Dan sighed and looked at her sadly. “Okay, I’ll get it.” He started to slide off the chair.
“Oh, never mind, I’ll get it!” She bent to the low refrigerator shelf and pulled out the gallon, already halfway down. She slammed the milk onto the table. Then she looked for the telltale signs of Nick: crumbs, scattered bits of cereal, empty cereal box with paper lining upended on table. Nothing. “Nick!”
A muffled, “Yes, okay, yes,” came from upstairs.
“What, did everyone forget that it is a school day?”
“Why are you mad?”
She looked at Dan and her heart twisted. “Argh, I’m sorry. I don’t know, I just am. It’s not you.”
“Is it Dad?”
She sighed. “I don’t know, Dan.”
“That means yes.”
“Dan, no, it means I don’t know.”
“Can you get me juice, too?”
Henry slunk in, wet stringy hair clinging to his emerging man’s face. Would she ever get used to that strong chin, those all-seeing eyes, that bit of mustache? He said, “Is there any more OJ?”
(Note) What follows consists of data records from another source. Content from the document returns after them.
/-! #### `history` -/

@[simp] theorem State.history_board (s : State) (kind : Nat) (cause : Nat) (logical : Nat) (old : Nat) (new : Nat) (detail : Nat) : (s.history kind cause logical old new detail).board = s.board := rfl
@[simp] theorem State.history_clk (s : State) (kind : Nat) (cause : Nat) (logical : Nat) (old : Nat) (new : Nat) (detail : Nat) : (s.history kind cause logical old new detail).clk = s.clk := rfl
@[simp] theorem State.history_hif (s : State) (kind : Nat) (cause : Nat) (logical : Nat) (old : Nat) (new : Nat) (detail : Nat) : (s.history kind cause logical old new detail).hif = s.hif := rfl
@[simp] theorem State.history_tsu (s : State) (kind : Nat) (cause : Nat) (logical : Nat) (old : Nat) (new : Nat) (detail : Nat) : (s.history kind cause logical old new detail).tsu = s.tsu := rfl
@[simp] theorem State.history_reef (s : State) (kind : Nat) (cause : Nat) (logical : Nat) (old : Nat) (new : Nat) (detail : Nat) : (s.history kind cause logical old new detail).reef = s.reef := rfl
@[simp] theorem State.history_store (s : State) (kind : Nat) (cause : Nat) (logical : Nat) (old : Nat) (new : Nat) (detail : Nat) : (s.history kind cause logical old new detail).store = s.store := rfl
@[simp] theorem State.history_errLog (s : State) (kind : Nat) (cause : Nat) (logical : Nat) (old : Nat) (new : Nat) (detail : Nat) : (s.history kind cause logical old new detail).errLog = s.errLog := rfl
@[simp] theorem State.history_failedSubs (s : State) (kind : Nat) (cause : Nat) (logical : Nat) (old : Nat) (new : Nat) (detail : Nat) : (s.history kind cause logical old new detail).failedSubs = s.failedSubs := rfl
@[simp] theorem State.history_softPending (s : State) (kind : Nat) (cause : Nat) (logical : Nat) (old : Nat) (new : Nat) (detail : Nat) : (s.history kind cause logical old new detail).softPending = s.softPending := rfl
@[simp] theorem State.history_qmg (s : State) (kind : Nat) (cause : Nat) (logical : Nat) (old : Nat) (new : Nat) (detail : Nat) : (s.history kind cause logical old new detail).qmg = s.qmg := rfl
@[simp] theorem State.history_hmc (s : State) (kind : Nat) (cause : Nat) (logical : Nat) (old : Nat) (new : Nat) (detail : Nat) : (s.history kind cause logical old new detail).hmc = s.hmc := rfl
@[simp] theorem State.history_bsn (s : State) (kind : Nat) (cause : Nat) (logical : Nat) (old : Nat) (new : Nat) (detail : Nat) : (s.history kind cause logical old new detail).bsn = s.bsn := rfl
@[simp] theorem State.history_oca (s : State) (kind : Nat) (cause : Nat) (logical : Nat) (old : Nat) (new : Nat) (detail : Nat) : (s.history kind cause logical old new detail).oca = s.oca := rfl
@[simp] theorem State.history_amu (s : State) (kind : Nat) (cause : Nat) (logical : Nat) (old : Nat) (new : Nat) (detail : Nat) : (s.history kind cause logical old new detail).amu = s.amu := rfl
@[simp] theorem State.history_mgl (s : State) (kind : Nat) (cause : Nat) (logical : Nat) (old : Nat) (new : Nat) (detail : Nat) : (s.history kind cause logical old new detail).mgl = s.mgl := rfl
@[simp] theorem State.history_hal (s : State) (kind : Nat) (cause : Nat) (logical : Nat) (old : Nat) (new : Nat) (detail : Nat) : (s.history kind cause logical old new detail).hal = s.hal := rfl
@[simp] theorem State.history_cvc (s : State) (kind : Nat) (cause : Nat) (logical : Nat) (old : Nat) (new : Nat) (detail : Nat) : (s.history kind cause logical old new detail).cvc = s.cvc := rfl
@[simp] theorem State.history_dge (s : State) (kind : Nat) (cause : Nat) (logical : Nat) (old : Nat) (new : Nat) (detail : Nat) : (s.history kind cause logical old new detail).dge = s.dge := rfl
@[simp] theorem State.history_hostMem (s : State) (kind : Nat) (cause : Nat) (logical : Nat) (old : Nat) (new : Nat) (detail : Nat) : (s.history kind cause logical old new detail).hostMem = s.hostMem := rfl
@[simp] theorem State.history_hbm (s : State) (kind : Nat) (cause : Nat) (logical : Nat) (old : Nat) (new : Nat) (detail : Nat) : (s.history kind cause logical old new detail).hbm = s.hbm := rfl
@[simp] theorem State.history_out (s : State) (kind : Nat) (cause : Nat) (logical : Nat) (old : Nat) (new : Nat) (detail : Nat) : (s.history kind cause logical old new detail).out = s.out := rfl
@[simp] theorem State.history_draws (s : State) (kind : Nat) (cause : Nat) (logical : Nat) (old : Nat) (new : Nat) (detail : Nat) : (s.history kind cause logical old new detail).draws = s.draws := rfl
@[simp] theorem State.history_pending (s : State) (kind : Nat) (cause : Nat) (logical : Nat) (old : Nat) (new : Nat) (detail : Nat) : (s.history kind cause logical old new detail).pending = s.pending := rfl

/-! #### `mark` -/

theorem State.mark_shape (s : State) (kind : Nat) (unit : Nat) (cause : Nat) : ∃ (r : NMap Nat) (p : NMap Bool) (o : List Out) (q : Tsu) (w : Darn),
    s.mark kind unit cause = { s with regs := r, out := o, tsu := q, darn := w, hif := { s.hif with pba := p } } := by
  have base : ∀ u : State, (∃ r, u = { s with regs := r }) → ∃ r p o t w,
      (if s.setting fDRN_POLICY_AUTO 0 = 0 ∧ cause ≠ 3 then (u.wr fDRN_SWAP_STATUS_LAST_RESULT 0 3).raise 15 2
        else { u with darn := { u.darn with marks := insertMark ⟨kind, unit, cause, 0, u.clk.tsu⟩ u.darn.marks } }) =
      { s with regs := r, out := o, tsu := t, darn := w, hif := { s.hif with pba := p } } := by
    rintro u ⟨r, rfl⟩
    split
    · obtain ⟨_, _, _, _, h⟩ := State.raise_shape (State.wr { s with regs := r } fDRN_SWAP_STATUS_LAST_RESULT 0 3) 15 2
      rw [h]; exact ⟨_, _, _, _, _, rfl⟩
    · exact ⟨_, _, _, _, _, rfl⟩
  unfold State.mark
  split
  · exact ⟨_, _, _, _, _, rfl⟩
  · refine base _ ?_
    split <;> exact ⟨_, rfl⟩
@[simp] theorem State.mark_board (s : State) (kind : Nat) (unit : Nat) (cause : Nat) : (s.mark kind unit cause).board = s.board := by
  obtain ⟨_, _, _, _, _, h⟩ := s.mark_shape kind unit cause; rw [h]
@[simp] theorem State.mark_clk (s : State) (kind : Nat) (unit : Nat) (cause : Nat) : (s.mark kind unit cause).clk = s.clk := by
  obtain ⟨_, _, _, _, _, h⟩ := s.mark_shape kind unit cause; rw [h]
@[simp] theorem State.mark_reef (s : State) (kind : Nat) (unit : Nat) (cause : Nat) : (s.mark kind unit cause).reef = s.reef := by
  obtain ⟨_, _, _, _, _, h⟩ := s.mark_shape kind unit cause; rw [h]
@[simp] theorem State.mark_store (s : State) (kind : Nat) (unit : Nat) (cause : Nat) : (s.mark kind unit cause).store = s.store := by
  obtain ⟨_, _, _, _, _, h⟩ := s.mark_shape kind unit cause; rw [h]
@[simp] theorem State.mark_errLog (s : State) (kind : Nat) (unit : Nat) (cause : Nat) : (s.mark kind unit cause).errLog = s.errLog := by
  obtain ⟨_, _, _, _, _, h⟩ := s.mark_shape kind unit cause; rw [h]
@[simp] theorem State.mark_failedSubs (s : State) (kind : Nat) (unit : Nat) (cause : Nat) : (s.mark kind unit cause).failedSubs = s.failedSubs := by
  obtain ⟨_, _, _, _, _, h⟩ := s.mark_shape kind unit cause; rw [h]
@[simp] theorem State.mark_softPending (s : State) (kind : Nat) (unit : Nat) (cause : Nat) : (s.mark kind unit cause).softPending = s.softPending := by
  obtain ⟨_, _, _, _, _, h⟩ := s.mark_shape kind unit cause; rw [h]
@[simp] theorem State.mark_qmg (s : State) (kind : Nat) (unit : Nat) (cause : Nat) : (s.mark kind unit cause).qmg = s.qmg := by
  obtain ⟨_, _, _, _, _, h⟩ := s.mark_shape kind unit cause; rw [h]
@[simp] theorem State.mark_hmc (s : State) (kind : Nat) (unit : Nat) (cause : Nat) : (s.mark kind unit cause).hmc = s.hmc := by
  obtain ⟨_, _, _, _, _, h⟩ := s.mark_shape kind unit cause; rw [h]
@[simp] theorem State.mark_bsn (s : State) (kind : Nat) (unit : Nat) (cause : Nat) : (s.mark kind unit cause).bsn = s.bsn := by
  obtain ⟨_, _, _, _, _, h⟩ := s.mark_shape kind unit cause; rw [h]
@[simp] theorem State.mark_oca (s : State) (kind : Nat) (unit : Nat) (cause : Nat) : (s.mark kind unit cause).oca = s.oca := by
  obtain ⟨_, _, _, _, _, h⟩ := s.mark_shape kind unit cause; rw [h]
@[simp] theorem State.mark_amu (s : State) (kind : Nat) (unit : Nat) (cause : Nat) : (s.mark kind unit cause).amu = s.amu := by
  obtain ⟨_, _, _, _, _, h⟩ := s.mark_shape kind unit cause; rw [h]
@[simp] theorem State.mark_mgl (s : State) (kind : Nat) (unit : Nat) (cause : Nat) : (s.mark kind unit cause).mgl = s.mgl := by
  obtain ⟨_, _, _, _, _, h⟩ := s.mark_shape kind unit cause; rw [h]
@[simp] theorem State.mark_hal (s : State) (kind : Nat) (unit : Nat) (cause : Nat) : (s.mark kind unit cause).hal = s.hal := by
  obtain ⟨_, _, _, _, _, h⟩ := s.mark_shape kind unit cause; rw [h]
@[simp] theorem State.mark_cvc (s : State) (kind : Nat) (unit : Nat) (cause : Nat) : (s.mark kind unit cause).cvc = s.cvc := by
  obtain ⟨_, _, _, _, _, h⟩ := s.mark_shape kind unit cause; rw [h]
@[simp] theorem State.mark_dge (s : State) (kind : Nat) (unit : Nat) (cause : Nat) : (s.mark kind unit cause).dge = s.dge := by
  obtain ⟨_, _, _, _, _, h⟩ := s.mark_shape kind unit cause; rw [h]
@[simp] theorem State.mark_hostMem (s : State) (kind : Nat) (unit : Nat) (cause : Nat) : (s.mark kind unit cause).hostMem = s.hostMem := by
  obtain ⟨_, _, _, _, _, h⟩ := s.mark_shape kind unit cause; rw [h]
@[simp] theorem State.mark_hbm (s : State) (kind : Nat) (unit : Nat) (cause : Nat) : (s.mark kind unit cause).hbm = s.hbm := by
  obtain ⟨_, _, _, _, _, h⟩ := s.mark_shape kind unit cause; rw [h]
@[simp] theorem State.mark_draws (s : State) (kind : Nat) (unit : Nat) (cause : Nat) : (s.mark kind unit cause).draws = s.draws := by
  obtain ⟨_, _, _, _, _, h⟩ := s.mark_shape kind unit cause; rw [h]
@[simp] theorem State.mark_pending (s : State) (kind : Nat) (unit : Nat) (cause : Nat) : (s.mark kind unit cause).pending = s.pending := by
  obtain ⟨_, _, _, _, _, h⟩ := s.mark_shape kind unit cause; rw [h]
@[simp] theorem State.mark_hif_linkUp (s : State) (kind : Nat) (unit : Nat) (cause : Nat) : (s.mark kind unit cause).hif.linkUp = s.hif.linkUp := by
  obtain ⟨_, _, _, _, _, h⟩ := s.mark_shape kind unit cause; rw [h]

/-! #### `swapEnds` -/

theorem State.swapEnds_shape (s : State) (kind : Nat) (unit : Nat) (result : Nat) : ∃ (r : NMap Nat) (p : NMap Bool) (o : List Out) (q : Tsu),
    s.swapEnds kind unit result = { s with regs := r, out := o, tsu := q, hif := { s.hif with pba := p } } := by
  have base : ∀ u : State, (∃ r, u = { s with regs := r }) → ∃ r p o t,
      (u.wr fDRN_SWAP_STATUS_LAST_RESULT 0 result).raise 15 2 =
        { s with regs := r, out := o, tsu := t, hif := { s.hif with pba := p } } := by
    rintro u ⟨r, rfl⟩
    obtain ⟨_, _, _, _, h⟩ := State.raise_shape (State.wr { s with regs := r } fDRN_SWAP_STATUS_LAST_RESULT 0 result) 15 2
    rw [h]; exact ⟨_, _, _, _, rfl⟩
  refine base _ ?_
  split <;> exact ⟨_, rfl⟩
@[simp] theorem State.swapEnds_board (s : State) (kind : Nat) (unit : Nat) (result : Nat) : (s.swapEnds kind unit result).board = s.board := by
  obtain ⟨_, _, _, _, h⟩ := s.swapEnds_shape kind unit result; rw [h]
@[simp] theorem State.swapEnds_clk (s : State) (kind : Nat) (unit : Nat) (result : Nat) : (s.swapEnds kind unit result).clk = s.clk := by
  obtain ⟨_, _, _, _, h⟩ := s.swapEnds_shape kind unit result; rw [h]
@[simp] theorem State.swapEnds_reef (s : State) (kind : Nat) (unit : Nat) (result : Nat) : (s.swapEnds kind unit result).reef = s.reef := by
  obtain ⟨_, _, _, _, h⟩ := s.swapEnds_shape kind unit result; rw [h]
@[simp] theorem State.swapEnds_darn (s : State) (kind : Nat) (unit : Nat) (result : Nat) : (s.swapEnds kind unit result).darn = s.darn := by
  obtain ⟨_, _, _, _, h⟩ := s.swapEnds_shape kind unit result; rw [h]
@[simp] theorem State.swapEnds_store (s : State) (kind : Nat) (unit : Nat) (result : Nat) : (s.swapEnds kind unit result).store = s.store := by
  obtain ⟨_, _, _, _, h⟩ := s.swapEnds_shape kind unit result; rw [h]
@[simp] theorem State.swapEnds_errLog (s : State) (kind : Nat) (unit : Nat) (result : Nat) : (s.swapEnds kind unit result).errLog = s.errLog := by
  obtain ⟨_, _, _, _, h⟩ := s.swapEnds_shape kind unit result; rw [h]
@[simp] theorem State.swapEnds_failedSubs (s : State) (kind : Nat) (unit : Nat) (result : Nat) : (s.swapEnds kind unit result).failedSubs = s.failedSubs := by
  obtain ⟨_, _, _, _, h⟩ := s.swapEnds_shape kind unit result; rw [h]
@[simp] theorem State.swapEnds_softPending (s : State) (kind : Nat) (unit : Nat) (result : Nat) : (s.swapEnds kind unit result).softPending = s.softPending := by
  obtain ⟨_, _, _, _, h⟩ := s.swapEnds_shape kind unit result; rw [h]
@[simp] theorem State.swapEnds_qmg (s : State) (kind : Nat) (unit : Nat) (result : Nat) : (s.swapEnds kind unit result).qmg = s.qmg := by
  obtain ⟨_, _, _, _, h⟩ := s.swapEnds_shape kind unit result; rw [h]
@[simp] theorem State.swapEnds_hmc (s : State) (kind : Nat) (unit : Nat) (result : Nat) : (s.swapEnds kind unit result).hmc = s.hmc := by
  obtain ⟨_, _, _, _, h⟩ := s.swapEnds_shape kind unit result; rw [h]
@[simp] theorem State.swapEnds_bsn (s : State) (kind : Nat) (unit : Nat) (result : Nat) : (s.swapEnds kind unit result).bsn = s.bsn := by
  obtain ⟨_, _, _, _, h⟩ := s.swapEnds_shape kind unit result; rw [h]
@[simp] theorem State.swapEnds_oca (s : State) (kind : Nat) (unit : Nat) (result : Nat) : (s.swapEnds kind unit result).oca = s.oca := by
  obtain ⟨_, _, _, _, h⟩ := s.swapEnds_shape kind unit result; rw [h]
@[simp] theorem State.swapEnds_amu (s : State) (kind : Nat) (unit : Nat) (result : Nat) : (s.swapEnds kind unit result).amu = s.amu := by
  obtain ⟨_, _, _, _, h⟩ := s.swapEnds_shape kind unit result; rw [h]
@[simp] theorem State.swapEnds_mgl (s : State) (kind : Nat) (unit : Nat) (result : Nat) : (s.swapEnds kind unit result).mgl = s.mgl := by
  obtain ⟨_, _, _, _, h⟩ := s.swapEnds_shape kind unit result; rw [h]
@[simp] theorem State.swapEnds_hal (s : State) (kind : Nat) (unit : Nat) (result : Nat) : (s.swapEnds kind unit result).hal = s.hal := by
  obtain ⟨_, _, _, _, h⟩ := s.swapEnds_shape kind unit result; rw [h]
@[simp] theorem State.swapEnds_cvc (s : State) (kind : Nat) (unit : Nat) (result : Nat) : (s.swapEnds kind unit result).cvc = s.cvc := by
  obtain ⟨_, _, _, _, h⟩ := s.swapEnds_shape kind unit result; rw [h]
@[simp] theorem State.swapEnds_dge (s : State) (kind : Nat) (unit : Nat) (result : Nat) : (s.swapEnds kind unit result).dge = s.dge := by
  obtain ⟨_, _, _, _, h⟩ := s.swapEnds_shape kind unit result; rw [h]
@[simp] theorem State.swapEnds_hostMem (s : State) (kind : Nat) (unit : Nat) (result : Nat) : (s.swapEnds kind unit result).hostMem = s.hostMem := by
  obtain ⟨_, _, _, _, h⟩ := s.swapEnds_shape kind unit result; rw [h]
@[simp] theorem State.swapEnds_hbm (s : State) (kind : Nat) (unit : Nat) (result : Nat) : (s.swapEnds kind unit result).hbm = s.hbm := by
  obtain ⟨_, _, _, _, h⟩ := s.swapEnds_shape kind unit result; rw [h]
@[simp] theorem State.swapEnds_draws (s : State) (kind : Nat) (unit : Nat) (result : Nat) : (s.swapEnds kind unit result).draws = s.draws := by
  obtain ⟨_, _, _, _, h⟩ := s.swapEnds_shape kind unit result; rw [h]
@[simp] theorem State.swapEnds_pending (s : State) (kind : Nat) (unit : Nat) (result : Nat) : (s.swapEnds kind unit result).pending = s.pending := by
  obtain ⟨_, _, _, _, h⟩ := s.swapEnds_shape kind unit result; rw [h]
@[simp] theorem State.swapEnds_hif_linkUp (s : State) (kind : Nat) (unit : Nat) (result : Nat) : (s.swapEnds kind unit result).hif.linkUp = s.hif.linkUp := by
  obtain ⟨_, _, _, _, h⟩ := s.swapEnds_shape kind unit result; rw [h]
“Oh, I don’t know, did you check downstairs?”
He shuffled off to the basement. She knew there was probably either no OJ or just one more. She’d have to go shopping today. Her least favorite way to spend a morning.
“There isn’t any,” he said tone
“I’m sorry, Honey, I’ll get some today. There’s apple.”
“Mom! You said you’d get me juice,” yelled Dan.
“Coming,” she said, tired already, at 7:37 a.m.